What you will do » Return exactly the lines of the records below, starting at the line that contains "k .s) .a) .v) .m" and ending at the line that contains "s.modCores (s.part p).cores fun k =>", with both of those lines kept.

+ + + +

-- ==== Sys2Proof/Machine/Control.lean ====
section
/-! DEFINITION. Control: waits, decisions, loops, calls, STOP, barriers, PULSE and SPAWN, with the events that carry
them out at their ticks (05), and the events that end a freeze (01 R27, R405). -/

namespace Sys2Proof.Machine

/-! ### Switching streams (05 R99, R107) -/

/-- Every cluster of every core starts the block at offset 0 on this tick. -/
def State.startBlock (s : State) (p : Nat) (b : BlockRef) : State :=
  let blk := s.block p b
  let t := (s.part p).tick
  let one (k : Core) (cl : Cluster) : Core :=
    k.setCursor cl ⟨b, 0, if (blockStream blk cl).isEmpty then none else some t⟩
  (s.modPart p fun k => { k with thread := none }).modCores (s.part p).cores fun k => one (one (one (one k .s) .a) .v) .m

/-- No cluster issues. -/
def State.idleCursors (s : State) (p : Nat) : State :=
  s.modCores (s.part p).cores fun k =>
    { k with cursors := k.cursors.map fun e => (e.1, { e.2 with next := none }) }

/-- The stub of a continuation that names a portable function not yet translated (18 R345). -/
def State.pendingStub (s : State) (p c : Nat) : Option Nat :=
  match s.stub p c with
  | some fn => if s.untranslated p fn then some fn else none
  | none => none

/-- Switch to a continuation: its streams, or the portable function its slot holds (21 R384). -/
def State.switchCont (s : State) (p c : Nat) : State :=
  match s.stub p c with
  | some fn =>
    let s := (s.idleCursors p).useFn p fn
    s.modPart p fun k => { k with thread := some ⟨fn, 0, false, [], none, k.tick⟩ }
  | none => s.startBlock p (.cont c)

/-! ### Decisions (05 R97, R98) -/

def signedMax (a b : Word) : Word := if a.slt b then b else a
def signedMin (a b : Word) : Word := if b.slt a then b else a

/-- The combined value of the cores' values in core order. -/
def combineVotes (comb : BitVec 3) : List Word → Word
  | [] => 0
  | v :: l =>
    match comb.toNat with
    | 0 => v
    | 1 => l.foldl signedMax v
    | 2 => l.foldl signedMin v
    | 3 => l.foldl (· ||| ·) v
    | 4 => l.foldl (· &&& ·) v
    | _ => l.foldl (· + ·) v

def caseMatches (c : Case) (v : Word) : Bool :=
  match c.kind.toNat with
  | 0 => v == c.lo
  | 1 => c.lo.sle v && v.sle c.hi
  | _ => c.lo.ule v && v.ule c.hi

/-- The continuation an entry chooses for a combined value. -/
def chooseCase (e : DecisionEntry) (v : Word) : Option Nat :=
  match e.cases.find? fun c => caseMatches c v with
  | some c => some c.cont
  | none => e.dflt

/-- What a decision-class operation decides at its switch tick (05 R102, R122 to R125). -/
inductive Decision where
  | switch (cont : Nat)
  | enter (l : Nat) (n : Word)
  | call (target ret : Nat)
  | back
  | fault (c : Cls) (status : Word)
  deriving DecidableEq, Repr

def poisonedVote (l : List (Nat × PWord)) : Option Nat := (l.find? fun e => e.2.p).map (·.1)

def decideEntry (e : Option DecisionEntry) (votes : List (Nat × PWord)) : Decision :=
  match e with
  | none => .fault .decisionMiss 0
  | some e =>
    let v := combineVotes e.comb (votes.map fun x => x.2.v)
    match chooseCase e v with
    | some c => .switch c
    | none => .fault .decisionMiss v

def State.outcome (s : State) (p : Nat) (d : Pending) : Decision :=
  let k := s.part p
  let entry (i : Nat) : Option DecisionEntry := (s.objOf p).bind fun o => lookupId o.decisions i
  match d.kind with
  | .decide i =>
    match poisonedVote d.votes with
    | some c => .fault .scheduleMiss (BitVec.ofNat 64 c)
    | none => decideEntry (entry i) d.votes
  | .chkp i => decideEntry (entry i) d.votes
  | .loop l =>
    let n := match d.votes with | v :: _ => v.2.v | [] => 0
    match poisonedVote d.votes with
    | some c => .fault .scheduleMiss (BitVec.ofNat 64 c)
    | none =>
      match d.votes.find? fun v => v.2.v != n with
      | some v => .fault .divergence (BitVec.ofNat 64 v.1)
      | none =>
        if n = 0 then .switch (((s.objOf p).bind fun o => lookupId o.loops l).getD loopEmpty).skip
        else if 8 ≤ k.loops.length then .fault .returnStack 2
        else .enter l n
  | .call t r => if 16 ≤ k.rets.length then .fault .returnStack 0 else .call t r
  | .ret => if k.rets.isEmpty then .fault .returnStack 1 else .back

/-- The clusters whose body the loop buffers capture: 512 words with the bodies already captured (05 R112). -/
def captureBody (outer : List Level) (b : Block) : List Nat :=
  [Cluster.s, .a, .v, .m].filterMap fun cl =>
    let used := outer.foldl (fun acc l =>
      acc + if l.captured.contains (clNum cl) then (blockStream l.entry.body cl).length else 0) 0
    if (blockStream b cl).length + used ≤ 512 then some (clNum cl) else none

/-- The bodies of a loop nest that becomes active as a whole, captured from the outermost inwards (05 R112, 18 R351). -/
def captureAll : List Level → List Level
  | [] => []
  | l :: outer =>
    let outer := captureAll outer
    { l with captured := captureBody outer l.entry.body } :: outer

/-- At a loop's boundary the bodies that a trap has released are captured again; one that never fitted stays out (05 R112). -/
def Level.recapture (l : Level) : Level := { l with captured := l.captured ++ l.released, released := [] }

/-- Take a waiting pre-emption request at the beginning of a period of a pre-emptible innermost loop (05 R113). -/
def takePreempt (k : Part) : Part :=
  match k.preempt, k.loops with
  | some r, l :: _ =>
    if !r.taken && l.entry.pre && k.trap.isNone then
      { k with preempt := some { r with taken := true, level := k.loops.length, k0 := min l.period l.count.toNat } }
    else k
  | _, _ => k

/-- Whether the drain begins where the next period would (18 R347): `next` is that period's number. -/
def drainStarts (k : Part) (next : Nat) : Bool :=
  match k.preempt, k.loops with
  | some r, l :: _ => k.atPreempt && decide (r.k0 + l.entry.stages - 1 ≤ next)
  | _, _ => false

def Part.startDrain (k : Part) : Part := { k with preempt := k.preempt.map fun r => { r with drain := true } }

/-- A loop becomes active and its period 0 begins (05 R106, R107, R112). -/
def State.enterLoop (s : State) (p l : Nat) (n : Word) : State :=
  let e := ((s.objOf p).bind fun o => lookupId o.loops l).getD loopEmpty
  let s := s.modPart p fun k => takePreempt
    { k with loops := ⟨l, e, n, 0, 0, k.rets.length, captureBody k.loops e.body, 0, true, []⟩ :: k.loops }
  if drainStarts (s.part p) 0 then (s.modPart p Part.startDrain).idleCursors p else s.startBlock p (.body l)

/-- Return to what the top of the stacks names. -/
def State.goBack (s : State) (p : Nat) : RetEntry → State
  | .cont i => s.switchCont p i
  | .portable fn off launch =>
    let s := (s.idleCursors p).useFn p fn
    s.modPart p fun k => { k with thread := some ⟨fn, off, launch, [], none, k.tick⟩ }

/-- The continuation a decision would switch to. -/
def State.target (s : State) (p : Nat) : Decision → Option Nat
  | .switch c => some c
  | .call t _ => some t
  | .back => match (s.part p).rets with
    | .cont i :: _ => some i
    | _ => none
  | _ => none

/-- The switch tick of a decision-class operation (05 R99, R102, 18 R346). -/
def State.decisionSwitch (s : State) (p : Nat) : State :=
  let k := s.part p
  match k.decision with
  | none => s
  | some d =>
    if k.tick ≠ d.issue + delta k.n then s
    else
      let o := s.outcome p d
      match (s.target p o).bind fun c => s.pendingStub p c with
      | some fn => s.addCond p ⟨k.tick, .translationPending, d.who, BitVec.ofNat 64 fn, .retry⟩
      | none =>
        let s := s.modPart p fun k => { k with decision := none }
        match o with
        | .fault c v => s.addCond p ⟨k.tick, c, d.who, v, .continue_⟩
        | .switch c => s.switchCont p c
        | .call t r => (s.modPart p fun k => { k with rets := .cont r :: k.rets }).switchCont p t
        | .back =>
          match k.rets with
          | [] => s
          | r :: l => (s.modPart p fun k => { k with rets := l }).goBack p r
        | .enter l n => s.enterLoop p l n

def execDecisionSwitch (p : Nat) (s : State) : Out := .next (s.popEvent.decisionSwitch p)

/-! ### Loop boundaries and exits (05 R106 to R113) -/

/-- Cut the return stacks back to a depth; the top is first. -/
def cutStack (l : List RetEntry) (depth : Nat) : List RetEntry := l.drop (l.length - depth)

/-- A decision that would switch at or after a boundary is an overlap: it is dropped, and no word of the old streams
issues on the boundary tick (05 R107, R108). -/
def State.overlapAt (s : State) (p : Nat) (d : Pending) : State :=
  ((s.modPart p fun k => { k with decision := none, thread := none }).idleCursors p).addCond p
    ⟨(s.part p).tick, .decisionOverlap, d.who, d.who.word, .undecide p⟩

def State.iterationBoundary (s : State) (p : Nat) : State :=
  let k := s.part p
  match k.loops with
  | [] => s
  | l :: outer =>
    if !l.begun then
      if k.resumeAt ≠ some k.tick then s
      else
        let s := s.modPart p fun k =>
          takePreempt { k with loops := captureAll ({ l with begun := true } :: outer), resumeAt := none }
        if drainStarts (s.part p) l.period then (s.modPart p Part.startDrain).idleCursors p
        else s.startBlock p (.body l.id)
    else if l.clock ≠ (l.period + 1) * l.entry.period || l.count.toNat + l.entry.stages - 1 ≤ l.period + 1 then s
    else match k.decision with
      | some d => s.overlapAt p d
      | none =>
        let l := { l.recapture with period := l.period + 1 }
        let s := s.modPart p fun k => takePreempt { k with loops := l :: outer, rets := cutStack k.rets l.depth }
        if drainStarts (s.part p) l.period then (s.modPart p Part.startDrain).idleCursors p
        else s.startBlock p (.body l.id)

def execIterationBoundary (p : Nat) (s : State) : Out := .next (s.popEvent.iterationBoundary p)

def State.loopExit (s : State) (p : Nat) : State :=
  let k := s.part p
  match k.loops with
  | [] => s
  | l :: outer =>
    let periods := l.count.toNat + l.entry.stages - 1
    if !l.begun || l.clock ≠ periods * l.entry.period || l.period + 1 ≠ periods then s
    else match k.decision with
      | some d => s.overlapAt p d
      | none =>
        if drainStarts k periods then (s.modPart p Part.startDrain).idleCursors p
        else match s.pendingStub p l.entry.exit with
          | some fn => s.addCond p ⟨k.tick, .translationPending, s.hubWho p, BitVec.ofNat 64 fn, .retry⟩
          | none =>
            (s.modPart p fun k => { k with loops := outer, rets := cutStack k.rets l.depth }).switchCont p l.entry.exit

def execLoopExit (p : Nat) (s : State) : Out := .next (s.popEvent.loopExit p)

/-! ### Decision-class words -/

/-- One core's part in a decision-class operation (05 R99 to R101). The words of the other cores of this tick add
theirs. -/
def State.vote (s : State) (x : Ctx) (kind : DecisionKind) (v : PWord) : State :=
  s.modPart x.p fun k =>
    match k.decision with
    | some d => if d.issue = x.t then { k with decision := some { d with votes := d.votes ++ [(x.c, v)] } } else k
    | none => { k with decision := some ⟨kind, x.t, x.who, [(x.c, v)]⟩ }

def execDecide (f : Frame) (a : XReg) (d : BitVec 8) (s : State) : Out :=
  .next (nativeWord .s (.decide f a d) f (fun _ _ => .ok)
    (fun x s => s.vote x (.decide d.toNat) ((s.core x.c).getX a.val)) s)

def execLoop (f : Frame) (a : XReg) (l : BitVec 8) (s : State) : Out :=
  .next (nativeWord .s (.loop f a l) f (fun _ _ => .ok)
    (fun x s => s.vote x (.loop l.toNat) ((s.core x.c).getX a.val)) s)

def execCall (f : Frame) (target ret : BitVec 12) (s : State) : Out :=
  .next (nativeWord .s (.call f target ret) f (fun _ _ => .ok)
    (fun x s => s.vote x (.call target.toNat ret.toNat) Pv.zero) s)

def execRet (f : Frame) (s : State) : Out :=
  .next (nativeWord .s (.ret f) f (fun _ _ => .ok) (fun x s => s.vote x .ret Pv.zero) s)

/-- CHKP reads the poison-seen bit and clears it on the same tick (05 R117, R125). -/
def execChkp (f : Frame) (d : BitVec 8) (s : State) : Out :=
  .next (nativeWord .s (.chkp f d) f (fun _ _ => .ok) (fun x s =>
    let b := (s.core x.c).poisonSeen
    (s.modCore x.c fun k => { k with poisonSeen := false }).vote x (.chkp d.toNat) ⟨ofBool b, false⟩) s)

/-- WAIT adds n to the gap before the next S word; in a handler run it is a NOP (05 R121, 18 R340). -/
def execWait (f : Frame) (n : BitVec 46) (s : State) : Out :=
  .next (nativeWord .s (.wait f n) f (fun _ _ => .ok) (fun x s =>
    if x.handler then s else s.modCore x.c fun k =>
      let cur := k.cursor .s
      k.setCursor .s { cur with next := cur.next.map (· + n.toNat) }) s)

/-- STOP: nothing issues after this tick, and a pending decision is abandoned (05 R126). -/
def execStop (f : Frame) (s : State) : Out :=
  .next (nativeWord .s (.stop f) f (fun _ _ => .ok)
    (fun x s => s.modPart x.p fun k => { k with stop := some x.t, decision := none }) s)

/-- PULSE restarts the pulse interval (05 R128). -/
def execPulse (f : Frame) (s : State) : Out :=
  .next (nativeWord .s (.pulse f) f (fun _ _ => .ok)
    (fun x s => s.modPart x.p fun k => { k with pulseAt := x.t }) s)

/-- SPAWN arms a launch entry at t + 2, once for all the cores that name it on one tick (05 R129). -/
def execSpawn (f : Frame) (n : BitVec 46) (s : State) : Out :=
  .next (nativeWord .s (.spawn f n) f (fun _ _ => .ok) (fun x s =>
    if (s.part x.p).pend.any fun d => d.tick == x.t + 2 && d.act == .arm n.toNat then s
    else s.later x (x.t + 2) (.arm n.toNat)) s)

/-! ### Barriers (05 R118 to R120, R127, 16 R328, R329, 19 R363) -/

def State.groupWord (s : State) (g : Nat) : Nat := (tget (0 : Word) s.groups g).toNat
def groupValid (w : Nat) : Bool := bitAt w 0 == 1
def groupPod (w : Nat) : Bool := bitAt w 1 == 1
def groupLocal (w : Nat) : Nat := fld w 2 16
def groupTotal (w : Nat) : Nat := fld w 18 16

/-- Whether an entry's word 1 names the group, in a state in which it is a member. -/
def Entry.inGroup (e : Entry) (g : Nat) : Bool :=
  let w := (tget (0 : Word) e.words 1).toNat
  bitAt w 19 == 1 && fld w 20 8 == g && decide (1 ≤ e.state.toNat) && decide (e.state.toNat ≤ 4)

+ + + +

Answer box »
  (s.modPart p fun k => { k with thread := none }).modCores (s.part p).cores fun k => one (one (one (one k .s) .a) .v) .m

/-- No cluster issues. -/
def State.idleCursors (s : State) (p : Nat) : State :=
  s.modCores (s.part p).cores fun k =>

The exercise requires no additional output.